The keem samples were mixed by taking 5 g of each in a mortar pestle. 1 g of this composite mixture was used for the extraction of total genomic DNA by using the method as described previously 39,40. For this, 300 µl SDS solution (20% SDS dissolved in 100 mM Tris HCl, pH 8.0), glass beads (0.3 g; diameter 0.1 mm), and 500 µl TE (T10E1) saturated phenol solution were added to the suspension, and the mixture was vortexed vigorously in a homogenizer for 30 s. This was followed by centrifugation at 20,000 g for 5 min at 4 °C. Thereafter, phenol–chloroform extraction was performed, and 250 µl of supernatant was taken for isopropanol precipitation. Metagenomic DNA was quantified spectrophotometrically (Qubit Fluorimeter, Thermo Fischer, USA) and 400 ng metagenomic DNA was suspended in 200 µl T10E1 buffer and stored at − 20 °C for library preparation.

Whole metagenome shotgun sequencing

For whole genome shotgun sequencing, the samples were outsourced to Theomics Private Limited, Bangalore, India. The whole metagenome sequencing library was constructed using the KAPA Hyper Prep Kit (KAPA Biosystems, USA) and 150 bp paired-end reads were generated on a Novoseq 6000 (Illumina Inc, USA). A total of 60 million paired-end reads were targeted as output. By using bcl2fastq (version 2.19) the sequence reads were converted to FASTQ format for further analysis.

Quality control of sequencing reads

A quality control was first performed on the sequence reads in which low-quality bases were trimmed. In addition to that human and plant genome reads were identified, masked and duplicated reads were removed. Trimmomatic (version 0.33, parameters: ILLUMINACLIP:TruSeq3-PE-2.fa:2:30:10:8:true LEADING:20 TRAILING:20 SLIDINGWINDOW:3:15 MINLEN:60) tool was used to trim the raw reads to clip Illumina adapters and remove low-quality bases at both ends. Reads that were less than 60 bp in length were discarded after trimming. Lastly, the duplicate reads were removed by using PRINSEQ-lite (version 0.20.4, parameters: -derep 1). Paired reads that were not assigned to any human or plant genomes were only considered for downstream analysis.

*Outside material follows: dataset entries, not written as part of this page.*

-- ==== Sys2Proof/Tests/Slice0.lean ====
section
/-! SUPPORT. Tests: words of the manual and what they decode to, terms that the checks refuse, and one step of each kind on a small
state. Each test of a step holds the hypotheses of a statement's clause at a concrete state, and says what the step then does, by hand from the rule. -/
namespace Sys2Proof.Tests
set_option Elab.async false
open Sys2Proof Sys2Proof.Machine

/-- Core 0 running an untimed segment of context 0. -/
def co0 : Core := { Core.init with bound := true, im := { Image.init with seg := some fetchSeg }, walk := { Core.init.walk with phase := .running } }

/-- A state whose core 0 is this one, with a group of this sequencer at address 0 at hand; the firmware runs. -/
def st (co : Core) (q : Seq := .k) : State := { State.reset with cores := [(0, co)], cur := { Cur.init with sq := q }, plat := { Platform.init with bootStep := 3 } }

/-- The core with its image changed. -/
def imOf (f : Image → Image) : Core := { co0 with im := f co0.im }

/-- The core with its K sequencer changed. -/
def kOf (f : SeqSt → SeqSt) : Core := imOf (fun im => { im with k := f im.k })

/-- The core in a timed segment. -/
def timedCo (co : Core) : Core := { co with im := { co.im with seg := some { fetchSeg with timed := true } } }

/-- g1 of K holds this value. -/
def g1 (co : Core) (v : Word) : Core := { co with im := { co.im with k := { co.im.k with regs := co.im.k.regs.set! 1 v } } }

/-- g2 of K holds this value. -/
def g2 (co : Core) (v : Word) : Core := { co with im := { co.im with k := { co.im.k with regs := co.im.k.regs.set! 2 v } } }

/-- The state after an outcome has a property. -/
def after (o : Host.Outcome State Fault Refusal) (p : State → Bool) : Bool :=
  match o with
  | .next t => p t
  | _ => false

/-- The cause and class of the last trap that core 0 took. -/
def caught (o : Host.Outcome State Fault Refusal) : Option (Nat × Nat) :=
  match o with
  | .next t => ((t.core 0).stops.recs.getLast?).map (fun r => (r.cause, r.cls))
  | _ => none

/-- What a sequencer of core 0 waits for. -/
def waits (o : Host.Outcome State Fault Refusal) (q : Seq := .k) : Option (Nat × Nat) :=
  match o with
  | .next t => (((t.core 0).im.seq q).waiting).map (fun w => (w.kind, w.obj))
  | _ => none

/-- What core 0 has in flight. -/
def flights (o : Host.Outcome State Fault Refusal) : List (Nat × Fx) :=
  match o with
  | .next t => (t.core 0).im.flight.map (fun x => (x.due, x.fx))
  | _ => []

/-- The pc of a sequencer of core 0 after an outcome. -/
def pcAfter (o : Host.Outcome State Fault Refusal) (q : Seq := .k) : Option Word :=
  match o with
  | .next t => some ((t.core 0).im.seq q).pc
  | _ => none

def regF : RegF := { d := 0, a := 0, b := 0, imm := 0, var := 0, pa := 0, pb := 0 }
def ctlF : CtlF := { off := 0, a := 0, cnt := 0, frame := 0, var := 0, pa := 0 }
def mgtF : MgtF := { d := 0, a := 0, b := 0, c := 0, seq := 0, slot := 0, idx := 0, n := 0, var := 0, pa := 0 }
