-- ==== Sys2Proof/Proofs/Leases.lean ====
section
/-! PROOFS. Leases of the arrays and the commands they count: what a counted command meets before it joins its array's queue, and how leases are asked
for, granted and ended (R173 to R175, R177, R179, R187, R196, R199). -/
namespace Sys2Proof.Machine

/-! ### Counted commands -/

/-- The form computes at the banks, and waits in a timed segment (R199). -/
def atBankForm : Instr → Bool
  | .mmaAtBank _ => true
  | _ => false

theorem atBankForm_iff {i : Instr} : atBankForm i = true ↔ ∃ g, i = .mmaAtBank g := by
  constructor
  · intro h
    unfold atBankForm at h
    split at h
    · exact ⟨_, rfl⟩
    · cases h
  · rintro ⟨g, rfl⟩
    rfl

/-- The γ that a counted command joins its queue with. -/
def State.gammaOf (s : State) (i : Instr) (f : MtxF) : Half := if arrFades i f then (s.rd f.gam).setWidth 32 else 0

/-- How a counted command ends, all forms alike. -/
def State.countedAct (s : State) (i : Instr) (f : MtxF) (bad : Bool) (regions : List (Nat × Nat × Nat)) : Act :=
  if s.mayCount = false then arrTrap (arrOf s.cur.core) 0x61 f.tile.toNat
  else if s.fenced.contains (arrOf s.cur.core) then fencedTrap 1 (arrOf s.cur.core)
  else if bad then s.opTrap 0xB
  else if atBankForm i && s.me.timed then .wait s 0xA 0 0
  else
    match regionFault regions with
    | some x => x
    | none => .done (s.counted i (s.gammaOf i f))

/-- The register codes that a counted command reads. -/
def State.countedReads (s : State) (i : Instr) (f : MtxF) : List (BitVec 5) := if arrFades i f && s.mayCount then [f.gam] else []

theorem actCounted_eq {s : State} {i : Instr} {f : MtxF} {bad : Bool} {regions : List (Nat × Nat × Nat)} (h : atBankForm i = false) :
    actCounted i f.tile.toNat bad regions (s.gammaOf i f) s = s.countedAct i f bad regions := by
  unfold actCounted State.countedAct
  rw [h]
  rfl

theorem exec_counted {s : State} {i : Instr} {f : MtxF} {bad : Bool} {regions : List (Nat × Nat × Nat)} (h : arrRow i = some (f, bad, regions)) :
    ∃ act : State → Act, exec i s = issue s (s.countedReads i f) act ∧ act s = s.countedAct i f bad regions := by
  unfold arrRow at h
  split at h <;> cases h
  · exact ⟨_, show _ = execMma _ s from rfl, actCounted_eq (i := .mma _) rfl⟩
  · exact ⟨_, show _ = execMmac _ s from rfl, actCounted_eq (i := .mmac _) rfl⟩
  · exact ⟨_, show _ = execMmas _ s from rfl, actCounted_eq (i := .mmas _) rfl⟩
  · refine ⟨_, show _ = execMmaAtBank _ s from rfl, ?_⟩
    dsimp only
    unfold State.countedAct actCounted
    split
    · rfl
    · split
      · rfl
      · split
        · rfl
        · rfl
  · exact ⟨_, show _ = execAmz _ s from rfl, actCounted_eq (i := .amz _) rfl⟩
  · exact ⟨_, show _ = execAld _ s from rfl, actCounted_eq (i := .ald _) rfl⟩
  · exact ⟨_, show _ = execAret _ s from rfl, actCounted_eq (i := .aret _) rfl⟩

/-- The core holds the array for a counted command (R173, R175). -/
theorem mayCount_iff {s : State} : s.mayCount = true ↔ (s.arr (s.cur.core / 4)).holder = some s.cur.core ∧ (s.arr (s.cur.core / 4)).lctx = s.me.ctx ∧
    (s.headerLease = true ∨ ∃ n, (s.arr (s.cur.core / 4)).count = some n ∧ 1 ≤ n) := by
  simp only [State.mayCount, arrOf, Bool.and_eq_true, Bool.or_eq_true, and_assoc]
  refine and_congr decide_eq_true_iff (and_congr decide_eq_true_iff (or_congr Iff.rfl ?_))
  cases h : (s.arr (s.cur.core / 4)).count with
  | none => simp
  | some n => simp
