theorem frontTry_open (hfront : s.front q = some f) (hopen : s.frontOpen q f)
    (hread : s.gread (f.agent q (s.qent q).ctx .go false 0) (slotVa f.base.toNat f.lsize (s.nextSlot q f)) 64 = .ok bs t) :
    s.frontTry q = s.frontActs (t.forget (f.agent q (s.qent q).ctx .go false 0).id) q (s.nextSlot q f) f (BitVec.ofNat 512 (leNat bs)) := by
  obtain ⟨hv, hrun, hjrnl, hstate, hplace, hat, hwait, hfresh, hchan, -, -, hreqs, hworks⟩ := hopen
  have hgo : ¬((s.qent q).v = false ∨ s.running (s.qent q).ctx = false ∨ (f.engine = 6 ∧ s.jrnl.jctl.getLsbD 0 = false) ∨ s.cyc < f.at_) := by
    rintro (h | h | ⟨h, hj⟩ | h)
    · exact Bool.false_ne_true (h.symm.trans hv)
    · exact Bool.false_ne_true (h.symm.trans hrun)
    · exact Bool.false_ne_true (hj.symm.trans (hjrnl h))
    · omega
  have hfailed : s.works.any (fun w => decide (w.2.q = q) && decide (w.2.stage = .committed) && decide (w.2.cause ≠ 0)) = false := by
    simp only [List.any_eq_false, Bool.and_eq_true, decide_eq_true_eq]
    exact fun w hw hq => hworks w hw hq.1.1
  have hgo2 : ¬(s.queueState f ≠ 0 ∨ f.widx ≤ s.nextSlot q f ∨
      s.dom.reqs.any (fun r => decide (r.core = 128 + (f.agent q (s.qent q).ctx .go false 0).id) && !r.skip) = true ∨ s.orderAllows q true = false ∨
      (f.engine = 0 ∧ (s.freeChan (q / 256)).isNone = true) ∨
      s.works.any (fun w => decide (w.2.q = q) && decide (w.2.stage = .committed) && decide (w.2.cause ≠ 0)) = true) := by
    rw [no_request hreqs, orderAllows_of_noWork hworks, hfailed]
    rintro (h | h | h | h | ⟨h, hn⟩ | h)
    · exact h hstate
    · omega
    · exact Bool.false_ne_true h
    · exact Bool.false_ne_true h.symm
    · have := hchan h
      rw [Option.isNone_iff_eq_none] at hn
      rw [hn] at this
      exact Bool.false_ne_true this
    · exact Bool.false_ne_true h
  rw [State.frontTry, hfront]
  dsimp only
  rw [if_neg hgo, if_neg (fun h => Bool.false_ne_true (h.symm.trans hfresh)), hwait, if_neg hgo2, resume_go rfl, hread]
  rfl

theorem exec_frontTake (hq : q < 512) (hfront : s.front q = some f) (hopen : s.frontOpen q f) {u : State} (htry : s.frontTry q = some u) :
    exec (.frontEndTake q) s = .next u := by
  obtain ⟨-, -, -, -, -, -, -, -, -, htake, hahead, -, -⟩ := hopen
  rw [show exec (.frontEndTake q) s = execFrontEndTake q s from rfl, execFrontEndTake, if_neg (Nat.not_le.mpr hq), event_next, State.frontStep, hfront]
  dsimp only
  rw [if_neg (Nat.not_lt.mpr htake), htry]
  refine if_pos ?_
  rw [List.all_eq_true]
  exact fun q2 h2 => Option.isNone_iff_eq_none.mpr (hahead q2 h2)

/-- A well-formed packet that is no job card is taken as it was read. -/
theorem takePacket_wellFormed (s : State) (q i : Nat) {f : Front} {p : BitVec 512} (hform : malformed p f.engine f.unit = false) (hcard : pCard p = false) :
    ∃ x, s.takePacket q i f p = { (s.later 1).2 with works := mset s.works s.serial x, serial := s.serial + 1 } ∧
      x = { newWork q i (s.qent q).ctx p 0 x.at_ with chan := x.chan } ∧ s.cyc + 1 ≤ x.at_ := by
  have hcard' : isCard p = false := by rw [isCard, hcard]; rfl
  refine ⟨{ newWork q i (s.qent q).ctx p 0 (s.later 1).1 with chan := if pKind p = 2 then (s.freeChan (q / 256)).getD 0 else 0 }, ?_, rfl, ?_⟩
  · unfold State.takePacket
    simp only [hform, hcard', Bool.false_and, Bool.false_eq_true, if_false]
    rfl
  · exact Nat.le_add_right _ _

theorem frontEndTakes (hq : q < 512) (hfront : s.front q = some f) (hopen : s.frontOpen q f)
    (hread : s.gread (f.agent q (s.qent q).ctx .go false 0) (slotVa f.base.toNat f.lsize (s.nextSlot q f)) 64 = .ok bs t) :
    let p := BitVec.ofNat 512 (leNat bs)
    let i := s.nextSlot q f
    (pf p 32 32 = lapOf i f.lsize → malformed p f.engine f.unit = false → pCard p = false →
      ∃ u x, exec (.frontEndTake q) s = .next u ∧ mfind u.works t.serial = some x ∧ x = { newWork q i (s.qent q).ctx p 0 x.at_ with chan := x.chan } ∧
        s.cyc + 1 ≤ x.at_ ∧ u.mem = t.mem ∧ ∃ h, u.front q = some h ∧ h.at_ = s.cyc + 1 ∧ h.ridx = f.ridx) ∧
    (pf p 32 32 ≠ lapOf i f.lsize → pf p 32 32 ≠ (lapOf i f.lsize + 2 ^ 32 - 1) % 2 ^ 32 →
      ∃ u, exec (.frontEndTake q) s = .next u ∧ u.homeNat (f.desc + 32) 1 % 4 = 1 ∧ u.homeNat (f.desc + 35) 1 = 0x63) := by
  intro p i
  have htry := frontTry_open hfront hopen hread
  have hwalks := gread_walks hread
  have hlap : lapOf i f.lsize < 2 ^ 32 := Nat.mod_lt _ (Nat.two_pow_pos 32)
  have hopen' := hopen
  obtain ⟨-, -, -, -, -, -, -, hfresh, -, -, -, -, hworks⟩ := hopen'
  constructor
  · intro hp hform hcard
    have horder : (t.forget (f.agent q (s.qent q).ctx .go false 0).id).orderAllows q (pCard p) = true :=
      orderAllows_of_noWork (fun x hx => hworks x (by rwa [← hwalks.works])) _
    have hgo : ¬((t.forget (f.agent q (s.qent q).ctx .go false 0).id).orderAllows q (pCard p) = false ∨
        (2 ≤ f.engine ∧ pCard p = true ∧ (t.forget (f.agent q (s.qent q).ctx .go false 0).id).packetFrozen q i = true)) := by
      rw [horder, hcard]
      simp
    have hnext : pf p 32 32 ≠ (lapOf i f.lsize + 2 ^ 32 - 1) % 2 ^ 32 := by omega
    have htaken := htry.trans ((if_neg hnext).trans ((if_neg (not_not_intro hp)).trans (if_neg hgo)))
    obtain ⟨x, htake, hx, hat⟩ := takePacket_wellFormed
      ((t.forget (f.agent q (s.qent q).ctx .go false 0).id).setFront q { f with wait := .go, at_ := s.cyc + 1 }) q i hform hcard
    rw [htake] at htaken
    rw [qent_setFront, show State.qent (State.forget _ _) _ = _ from hwalks.qent q] at hx
    refine ⟨_, x, exec_frontTake hq hfront hopen htaken, (mfind_mset ..).trans (if_pos rfl), hx, hwalks.cyc ▸ hat, rfl,
      { f with wait := .go, at_ := s.cyc + 1 }, front_of_fresh ?_ hfresh, rfl, rfl⟩
    rw [State.die_modDie, if_pos rfl]
    exact (congrArg (fun d : Die => mfind d.fronts (q % 256)) ((die_setFront ..).trans (if_pos rfl))).trans ((mfind_mset ..).trans (if_pos rfl))
  · intro hne hne'
    have hstopped := htry.trans ((if_neg hne').trans (if_pos hne))
    obtain ⟨hstate, hcause⟩ := homeNat_stopQueue
      (s := ((t.forget (f.agent q (s.qent q).ctx .go false 0).id).setFront q { f with wait := .go })) (f := { f with wait := .go })
      (front_setFront hfresh) i 0x63 0 0
    exact ⟨_, exec_frontTake hq hfront hopen hstopped, hstate, hcause⟩

end FrontEnds

/-! ### Entries and tails -/

theorem qent_setQent (s : State) (q : Nat) (e : QEnt) : (s.setQent q e).qent q = e := by
  rw [State.qent, State.setQent, State.die_modDie, if_pos rfl]
  exact mget_mset_same ..

theorem fronts_setQent (s : State) (q : Nat) (e : QEnt) (d : Nat) : ((s.setQent q e).die d).fronts = (s.die d).fronts := by
  rw [State.setQent, State.die_modDie]
  split
  · next h => rw [h]
  · rfl

theorem front_eq_none {s : State} {q : Nat} (h : mfind (s.die (q / 256)).fronts (q % 256) = none) : s.front q = none := by
  rw [State.front, h]; rfl

/-- The queue with its entry written and its front end taken away (R380). -/
def State.detached (s : State) (q : Nat) (desc : Word) : State :=
  (s.setQent q { s.qent q with v := false, desc := desc }).modDie (q / 256) (fun d => { d with fronts := mdel d.fronts (q % 256) })

theorem qent_detached (s : State) (q : Nat) (desc : Word) : (s.detached q desc).qent q = { s.qent q with v := false, desc := desc } := by
  rw [State.qent, State.detached, State.die_modDie, if_pos rfl]
  exact qent_setQent s q _

theorem fronts_detached (s : State) (q : Nat) (desc : Word) : mfind ((s.detached q desc).die (q / 256)).fronts (q % 256) = none := by
  rw [State.detached, State.die_modDie, if_pos rfl]
  exact mfind_mdel_same _ _

theorem attach_off {s : State} {q : Nat} {v : Word} (h : v.getLsbD 0 = false) : s.attach q v = s.detached q (v &&& ~~~63#64) := by
  unfold State.attach
  dsimp only
  rw [h, if_neg Bool.false_ne_true]
  rfl

theorem attach_none {s : State} {q : Nat} {v : Word} (h : v.getLsbD 0 = true)
    (hf : s.attachFront (q / 256) (s.qent q).ctx (v &&& ~~~63#64) = none) : ∃ e, s.attach q v = (s.detached q (v &&& ~~~63#64)).logError (q / 256) e := by
  unfold State.attach
  dsimp only
  rw [h, if_pos rfl, hf]
  exact ⟨_, rfl⟩

theorem attach_some {s : State} {q : Nat} {v : Word} {f : Front} {t : TlbEnt} (h : v.getLsbD 0 = true)
    (hf : s.attachFront (q / 256) (s.qent q).ctx (v &&& ~~~63#64) = some (f, t)) :
    s.attach q v = (((s.detached q (v &&& ~~~63#64)).setQent q { s.qent q with v := true, desc := v &&& ~~~63#64, saved := false }).setFront q f).streamFill
      (f.tlb q false 0) t false := by
  unfold State.attach
  dsimp only
  rw [h, if_pos rfl, hf]
  rfl

/-- A front end that is attached has found its page afresh. -/
theorem fresh_attachFront {s : State} {die ctx : Nat} {desc : Word} {f : Front} {t : TlbEnt} (h : s.attachFront die ctx desc = some (f, t)) :
    f.fresh = true := by
  unfold State.attachFront at h
  split at h
  · cases h
  · dsimp only at h
    split at h
    · rw [Option.map_eq_some_iff] at h
      obtain ⟨f', hf', heq⟩ := h
      cases heq
      unfold frontOf at hf'
      dsimp only at hf'
      split at hf' <;> cases hf'
      rfl
    · cases h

Function prediction and abundance determination

The methodology as mentioned by Kishikawa et al. (2020)41 was used for functional annotation and abundance detection in keem metagenome in the present study. For this, MEGAHIT (version 1.1.2, parameters: –min-contig-len 135) was used for assembling filtered paired-end reads into contigs. For the prediction of Open Reading Frames (ORFs) present on the contigs, the gene finder tool MetageneMark (version 3.38, parameters: -a -k -f G). CD-HIT (version 4.7, parameters: -n 5 -c 0.95 -G 1 -aL 0.9 -aS 0.9 -g 1) was used for constructing a non-redundant ORF catalog that contained 42,581,555 microbial ORFs. Thereafter, the ORF catalog was annotated with two protein databases, UniRef90 and KEGG. In the UniRef90 database, prokaryotic, viral, and fungal data was selected. For KEGG genes, a database of prokaryote KEGG genes and MGENES was utilized. The putative amino acid sequences translated from the ORF catalog were aligned against both databases with DIAMOND using BLASTP (v0.9.4.105, parameters: f 6 -b 15.0–k 1 -e 1e-6 –subject-cover 50). For quantification of ORF abundance, we mapped the filtered paired-end reads to the assembled contigs using bowtie2 with default parameters (version 2.3.2). To avoid the bias of the gene size, the ORF abundance was defined as the depth of each ORF’s region of the ORF catalog according to the mapping result. Kraken and Krona Plots were used to represent the microbial diversity abundance using Pavian R package v1.0.0 whereas MG-RAST server was also used to perform functional metagenome analysis of keem metagenome.